Annu Int Conf IEEE Eng Med Biol Soc. 2021 Nov;2021:5788-5791. doi: 10.1109/EMBC46164.2021.9629983.
Alzheimer's disease (AD) is the most prevalent neurodegenerative disorder and the most common form of dementia in the elderly. Because gene is an important clinical risk factor resulting in AD, genomic studies, such as genome-wide association studies (GWAS), have widely been applied into AD studies. However, main shortcomings of GWAS method were that hereditary deletions were evident in the GWAS studies, which resulted in low classification or prediction abilities by using GWAS analysis. Therefore, this paper proposed a novel deep learning genomics approach and applied it to discriminate AD patients and healthy control (HC) subjects. In this study, we selected genotype data of 988 subjects enrolled in the ADNI, including 622 AD patients and 366 HC subjects. The proposed deep learning genomics (DLG) approach was composed of three steps: quality control, SNP genotype coding, and classification. The Resnet framework was used as the DLG model in this study. In the comparative GWAS analysis, APOE ε4 status and the normalized theta-value of the significant SNP loci were seen as predictors to classify genetically using Support Vector Machine (SVM). All data were divided into one training & validation group and one test group. 5-fold cross-validation was used in 500 times. Finally, we compared the classification results between DLG model and traditional GWAS analysis. As a result, the accuracy, sensitivity, and specificity of classification for traditional GWAS analysis was 71.38%±0.63%, 63.13%±2.87% and 85.59%±6.66% in the test group; while the accuracy, sensitivity, and specificity of classification for DLG model was 92.65%±4.80%, 85.00%±16.25% and 97.10%±4.38% in the test group. Hence, the DLG model can achieve higher accuracy and sensitivity when applied to AD. More importantly, we discovered several novel genetic biomarkers of AD, including rs6311 and rs6313 in HTR2A, and rs690705 in RFC3. The roles of these novel loci in AD should be explored future.

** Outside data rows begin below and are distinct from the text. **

/-- A promotion's copy is whole and checked (R249). Waiting map tiles' write-backs end first. The host's descriptors
complete here; a slot, an index or a map reads the state of its object. -/
def promotionDone (id : Nat) (d : Dev) : Dev :=
  match d.obj id with
  | none => d
  | some o =>
    if o.st != .promoting || !d.tier.serving.contains id || decide (ipmUnits < d.ipmUsed) then d else
    let bad := (o.bad.filter (·.2)).map (·.1)
    let place := d.ipmUnitsFor (units o.size)
    let b := d.objData o
    let d := { d with free := d.free + o.size }
    let d := putUnits place b (d.setObj id fun o => { o with st := .resident, wants := [], bad := [], repair := bad, units := place })
    let d := movementEnds o b d
    let d := { d with tier := { d.tier with promotions := d.tier.promotions + 1 },
                      nvme := { d.nvme with reads := if o.slow then d.nvme.reads + 1 else d.nvme.reads } }
    let blocks := bad.map fun b => (b, 1)
    let d := if bad.isEmpty then d else nvmeSend (classQueue o.lastCls) [.write id false blocks] d
    (o.wants.foldl (fun d w => match w with
      | .host t => finish t .ok d
      | _ => d) (tierLeave id d))

/-- Failed blocks are rewritten from the good copy and flushed, or the good copy alone is left (R248, R252). -/
def tierRepair (id : Nat) (ok : Bool) (d : Dev) : Dev :=
  match d.obj id with
  | none => d
  | some o =>
    if o.repair.isEmpty then d else
    let d := d.setObj id fun o =>
      if ok then { o with repair := [] } else { o with repair := [], mirrored := false, ext := if o.mirrored then o.mir else o.ext, mir := [] }
    let d := if ok then nvmeSend (classQueue o.lastCls) [.flush] { d with tier := { d.tier with repaired := satInc d.tier.repaired } } else d
    evFrom 12 0 0x0C03 0 (det [(16, [if ok then 0 else 1]), (20, leBytes 4 id)]) d

/-- A promotion that waited for its object's eviction finds too little IPM: it ends, with its pins (R251, R254). -/
def promotionShort (id bytes : Nat) (d : Dev) : Dev :=
  match d.obj id with
  | none => d
  | some o =>
    let unpin (p : Nat × Nat) : Nat × Nat := if p.1 = 0xFF then (p.1, p.2 - (o.wants.filter fun w => w matches .host _).length) else p
    let d := d.setObj id fun o => { o with wants := [], pins := (o.pins.map unpin).filter fun p => decide (0 < p.2) }
    o.wants.foldl (fun d w => match w with
      | .host t => finish t { status := stResourceShort, stateCode := 1, result0 := BitVec.ofNat 64 bytes } d
      | _ => d) d

/-- An eviction's write-back has ended and is flushed: the object is HOME, or promotes again for what waits, where there is room (R248, R249, R251). -/
def evictionDone (id : Nat) (d : Dev) : Dev :=
  match d.obj id with
  | none => d
  | some o =>
    if o.st != .evicting || !d.tier.serving.contains id then d else
    let d := movementEnds o o.data d
    let d := d.setObj id fun o => { o with st := .home, changed := false, evict := [], evictor := none, units := [], crcs := blockCrcs o.data }
    let d := if o.slow then nvmeSend (classQueue o.lastCls) [.flush] d else d
    let d := tierLeave id { d with tier := { d.tier with evictions := d.tier.evictions + 1 } }
    let d := o.evict.foldl (fun d t => finish t .ok d) d
    if o.wants.isEmpty then d
    else if d.ipmAvail < units o.size then promotionShort id ((units o.size - d.ipmAvail) * 65536) d
    else startPromotion id (makeRoom (units o.size) id d)
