/-- MODEL_INSTALL (R264-R266). A first chunk in DISABLED discards the earlier package; an install begun there that fails goes back to
DISABLED. -/
def opModelInstall : OpFn := fun c d =>
  let s := c.d.u8 24
  let fl := c.d.u8 25
  let len := c.d.f 28 4
  let off := c.d.f 40 4
  let total := c.d.f 44 4
  let first := fl % 2 == 1
  let final := fl / 2 % 2 == 1
  let x := d.slot s
  if 15 < s || 7 < fl || len = 0 || 67108864 < len || (!first && total != 0) then opDone d .bad else
  if x.st == .loading || x.st == .loaded || x.st == .unloading then opDone d (.conflict x.st.code) else
  if !first && x.st != .installing then opDone d (.conflict x.st.code) else
  if (!final && len % 4096 != 0) || (first && off != 0) || (!first && off != x.chunks.length) then opDone d .bad else
  let slow := if first then d.slowOn && fl / 4 % 2 == 0 else x.slow
  let need := if slow then 2 * ((total + 4095) / 4096 * 4096) else total
  let left := if first && x.st == .disabled then dropPackage s d else d
  if first && decide (left.homeFree s slow < need) then
    opDone d { status := stResourceShort, stateCode := if slow then 2 else 32, result0 := BitVec.ofNat 64 (need - left.homeFree s slow) }
  else
    let b := c.input d 32 len
    let d := left
    let d := if first then d.setSlot s fun x => { x with
        prior := if x.st == .installing then x.prior else x.st
        st := .installing, chunks := b, total := total, slow := slow }
      else d.setSlot s fun x => { x with chunks := x.chunks ++ b }
    if !final then opDone d .ok else
    let x := d.slot s
    let p := x.chunks
    let back (st : SlotSt) (d : Dev) : Dev := slotState s st 0 (d.setSlot s fun x => { x with chunks := [], total := 0 })
    match installFault p x.total d.feat d.freeVal with
    | some (code, status, o) =>
      let r : Cpl := if status == stVersion then .of stVersion
        else { Cpl.bad with result0 := BitVec.ofNat 64 o, result1 := BitVec.ofNat 32 code }
      opDone (back x.prior d.useFree) r
    | none => opDone (back .installed (putPackage s p x.slow d.useFree)) (.ok p.length)

/-- MODEL_REMOVE (*Slot states*). -/
def opModelRemove : OpFn := fun c d =>
  let s := c.d.u8 24
  if 15 < s then opDone d .bad else
  match (d.slot s).st with
  | .empty => opDone d .ok
  | .installing | .installed | .disabled =>
    let d := dropPackage s d
    opDone (slotState s .empty 0 (d.setSlot s fun x => { x with chunks := [], total := 0, prior := .empty })) .ok
  | st => opDone d (.conflict st.code)

/-! ### Loading (R267-R274) -/

/-- Units of a cluster's model area that are free (R267). -/
def Dev.areaFree (d : Dev) (c : Nat) : Nat :=
  176 - (d.neural.slot.map fun x => x.area.getD c 0).sum
    - (d.solver.map fun x => match x.solving with
        | some z => z.area.getD c 0
        | none => 0).sum

/-- Enabled clusters as a mask. -/
def Dev.clusterEn (d : Dev) : Nat := ((List.range 6).map fun c => if (d.clus c).on then 2 ^ c else 0).sum

/-- Clusters of a mask. -/
def clustersOf (mask : Nat) : List Nat := (List.range 6).filter fun c => mask.testBit c

/-- State role engines of a package (R287). -/
def stateRoles (p : Bytes) : Nat :=
  if fld p 52 4 = 0 then 0 else (fld p 29 1 + (393216 / fld p 52 4) - 1) / (393216 / fld p 52 4)

/-- What a load asks for in one mode and step: window and activation units, set and checkpoint units, holders, state
role engines (*Load needs*). -/
structure LoadPlan where
  mode : Nat
  step : Nat
  window : Nat
  act : Nat
  ipm : Nat
  holders : Nat
  states : Nat
  deriving DecidableEq, Repr

/-- The needs in a mode at a step. -/
def loadPlan (p : Bytes) (mode step : Nat) : LoadPlan :=
  let set := if mode = 0 then fld p 32 4 else fld p 36 4
  let ck := if fld p 56 1 = 0 then 0 else fld p 29 1 * fld p 52 4
  { mode := mode, step := step, window := if mode = 0 then units (fld p (256 + 16 * step) 4) else 0,
    act := units (fld p 48 4), ipm := units set + units ck, holders := if mode = 1 then fld p 57 1 else 0,
    states := stateRoles p }

/-- The cluster that hosts the state roles: the lowest-numbered of the mask with room, beside its holders (R287). -/
def Dev.stateCluster (d : Dev) (mask : Nat) (q : LoadPlan) : Option Nat :=
  (clustersOf mask).find? fun c => decide (q.holders + q.states ≤ d.roleRoom 1 c)

/-- The holders do not fit in some cluster of the mask (R271). -/
def Dev.holdersShort (d : Dev) (mask : Nat) (q : LoadPlan) : Bool :=
  (clustersOf mask).any fun c => decide (d.roleRoom 2 c < q.holders)

/-- Bits of the tiers that are short (R272): IPM 0, cluster shared 2, engine-local 3. -/
def Dev.loadShort (d : Dev) (mask : Nat) (q : LoadPlan) : Nat :=
  let cl := clustersOf mask
  bit (decide (d.ipmAvail < q.ipm)) + 4 * bit (cl.any fun c => decide (d.areaFree c < q.window + q.act)) +
    8 * bit (d.holdersShort mask q || (decide (0 < q.states) && (d.stateCluster mask q).isNone))

/-- Home of the package unreadable: slow tier 1 or flash model store 5. -/
def Dev.homeShort (d : Dev) (s : Nat) : Nat :=
  match d.obj (pkgObj s) with
  | none => 32
  | some o => if o.st == .lost || (o.slow && !d.slowOn) then (if o.slow then 2 else 32) else 0

/-- The mode and step that a load takes, with its flags (R269, R271): shrunk 1, mode fallback 2. -/
def Dev.choosePlan (d : Dev) (p : Bytes) (mask mode : Nat) (exact : Bool) : LoadPlan × Nat :=
  let streamed (fl : Nat) : LoadPlan × Nat :=
    let steps := if exact then [0] else List.range (fld p 25 1)
    match steps.find? fun i => (d.loadShort mask (loadPlan p 0 i)) / 4 % 2 == 0 with
    | some i => (loadPlan p 0 i, fl + bit (i != 0))
    | none => (loadPlan p 0 (steps.length - 1), fl)
  if mode = 1 then
    let q := loadPlan p 1 255
    if fld p 24 1 / 2 % 2 = 0 || d.holdersShort mask q then streamed 2 else (q, 0)
  else streamed 0

/-- The wave size of a cluster (R270). -/
def Dev.waveSize (d : Dev) (p : Bytes) (c : Nat) (q : LoadPlan) : Nat :=
  if q.act = 0 then fld p 26 1 else min (fld p 26 1) ((d.areaFree c - q.window) / q.act)

/-- Engine-local bytes that a load is short of in a cluster: the state roles count where they are hosted, or, where no cluster
of the mask has room for them, in its lowest-numbered one (R268, R287; DESIGN CHOICE, notes/assumptions/89.md). -/
def Dev.localShort (d : Dev) (mask : Nat) (q : LoadPlan) (c : Nat) : Nat :=
  let host := (d.stateCluster mask q).or (clustersOf mask).head?
  393216 * (q.holders + (if host = some c then q.states else 0)) - 393216 * d.roleRoom 1 c

/-- The package has its home on the slow tier. -/
def Dev.homeSlow (d : Dev) (s : Nat) : Bool := ((d.obj (pkgObj s)).map (·.slow)).getD false

/-- The load report (*Load report*). The home tier's need is the package in 64 KiB units, counted once, mirrored or not; R268 counts no
free amount for it: an unreadable package is short by its whole need (DESIGN CHOICE, notes/assumptions/89.md). -/
def loadReport (d : Dev) (s : Nat) (st : SlotSt) (p : Bytes) (mask : Nat) (q : LoadPlan) (flags short : Nat) (waves : List Nat) : Bytes :=
  let sh := short ||| d.homeShort s
  let elm := 393216 * (q.holders + q.states)
  let worst (f : Nat → Nat) : Nat := ((clustersOf mask).map f).foldl max 0
  let home := up64k p.length
  let slow := d.homeSlow s
  let stepOff := 256 + 16 * q.step
  padTo 256 ([BitVec.ofNat 8 s, BitVec.ofNat 8 st.code, BitVec.ofNat 8 q.mode, BitVec.ofNat 8 q.step,
      BitVec.ofNat 8 (flags + 4 * bit (sh != 0)), BitVec.ofNat 8 mask] ++ waves.map (BitVec.ofNat 8 ·)
    ++ leBytes 4 (if q.mode = 0 then fld p stepOff 4 else 0) ++ leBytes 4 (fld p 48 4)
    ++ leBytes 4 (if q.mode = 0 then fld p (stepOff + 4) 4 else fld p 384 4)
    ++ leBytes 4 (if q.mode = 0 then fld p (stepOff + 8) 4 else 0)
    ++ leBytes 4 (if sh = 0 then q.ipm * 65536 else 0)
    ++ leBytes 8 elm ++ leBytes 8 ((q.window + q.act) * 65536) ++ leBytes 8 (q.ipm * 65536)
    ++ leBytes 8 (if slow then home else 0) ++ leBytes 8 (if slow then 0 else home)
    ++ leBytes 8 (worst (d.localShort mask q))
    ++ leBytes 8 (worst fun c => (q.window + q.act - d.areaFree c) * 65536)
    ++ leBytes 8 ((q.ipm - d.ipmAvail) * 65536)
    ++ leBytes 8 (if sh / 2 % 2 = 1 then home else 0) ++ leBytes 8 (if sh / 32 % 2 = 1 then home else 0))

/-- A result payload for an optional buffer address (0 for none). -/
def OpCtx.optOutput (c : OpCtx) (at8 : Nat) (b : Bytes) (k : Cpl) : Cpl :=
  match c.ch with
  | .sq _ => if c.d.f at8 8 = 0 then k else { k with dest := some (c.d.f at8 8), payload := b }
  | _ => k

/-- The recurrent state that a package gives instance i at first (*Section kinds*). -/
def initialState (p : Bytes) (i : Nat) : Bytes :=
  padTo (fld p 52 4) ((sectionBytes p 6).drop (i * fld p 52 4))

/-- The tensor holders' role object of a slot and index (model slot in the high part, as R287 numbers state roles). -/
def holderObj (s j : Nat) : Nat := 0x100 * s + j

阿尔茨海默病(AD)是最常见的神经退行性疾病,也是老年人中最常见的痴呆症形式。由于基因是导致 AD 的重要临床风险因素,因此基因组研究,如全基因组关联研究(GWAS),已广泛应用于 AD 研究。然而,GWAS 方法的主要缺点是 GWAS 研究中明显存在遗传缺失,这导致使用 GWAS 分析的分类或预测能力较低。因此,本文提出了一种新的深度学习基因组学方法,并将其应用于区分 AD 患者和健康对照(HC)受试者。在这项研究中,我们选择了 ADNI 中招募的 988 名受试者的基因型数据,包括 622 名 AD 患者和 366 名 HC 受试者。所提出的深度学习基因组学(DLG)方法由三个步骤组成:质量控制、SNP 基因型编码和分类。在这项研究中,Resnet 框架被用作 DLG 模型。在比较 GWAS 分析中,APOE ε4 状态和显著 SNP 位点的归一化 theta 值被视为使用支持向量机(SVM)进行遗传分类的预测因子。所有数据均分为一组训练和验证组以及一组测试组。在 500 次中进行了 5 折交叉验证。最后,我们比较了 DLG 模型和传统 GWAS 分析的分类结果。结果,传统 GWAS 分析在测试组中的分类准确性、敏感性和特异性分别为 71.38%±0.63%、63.13%±2.87%和 85.59%±6.66%;而 DLG 模型在测试组中的分类准确性、敏感性和特异性分别为 92.65%±4.80%、85.00%±16.25%和 97.10%±4.38%。因此,当应用于 AD 时,DLG 模型可以实现更高的准确性和敏感性。更重要的是,我们发现了一些 AD 的新遗传生物标志物,包括 HTR2A 中的 rs6311 和 rs6313 以及 RFC3 中的 rs690705。这些新位点在 AD 中的作用应在未来进行探索。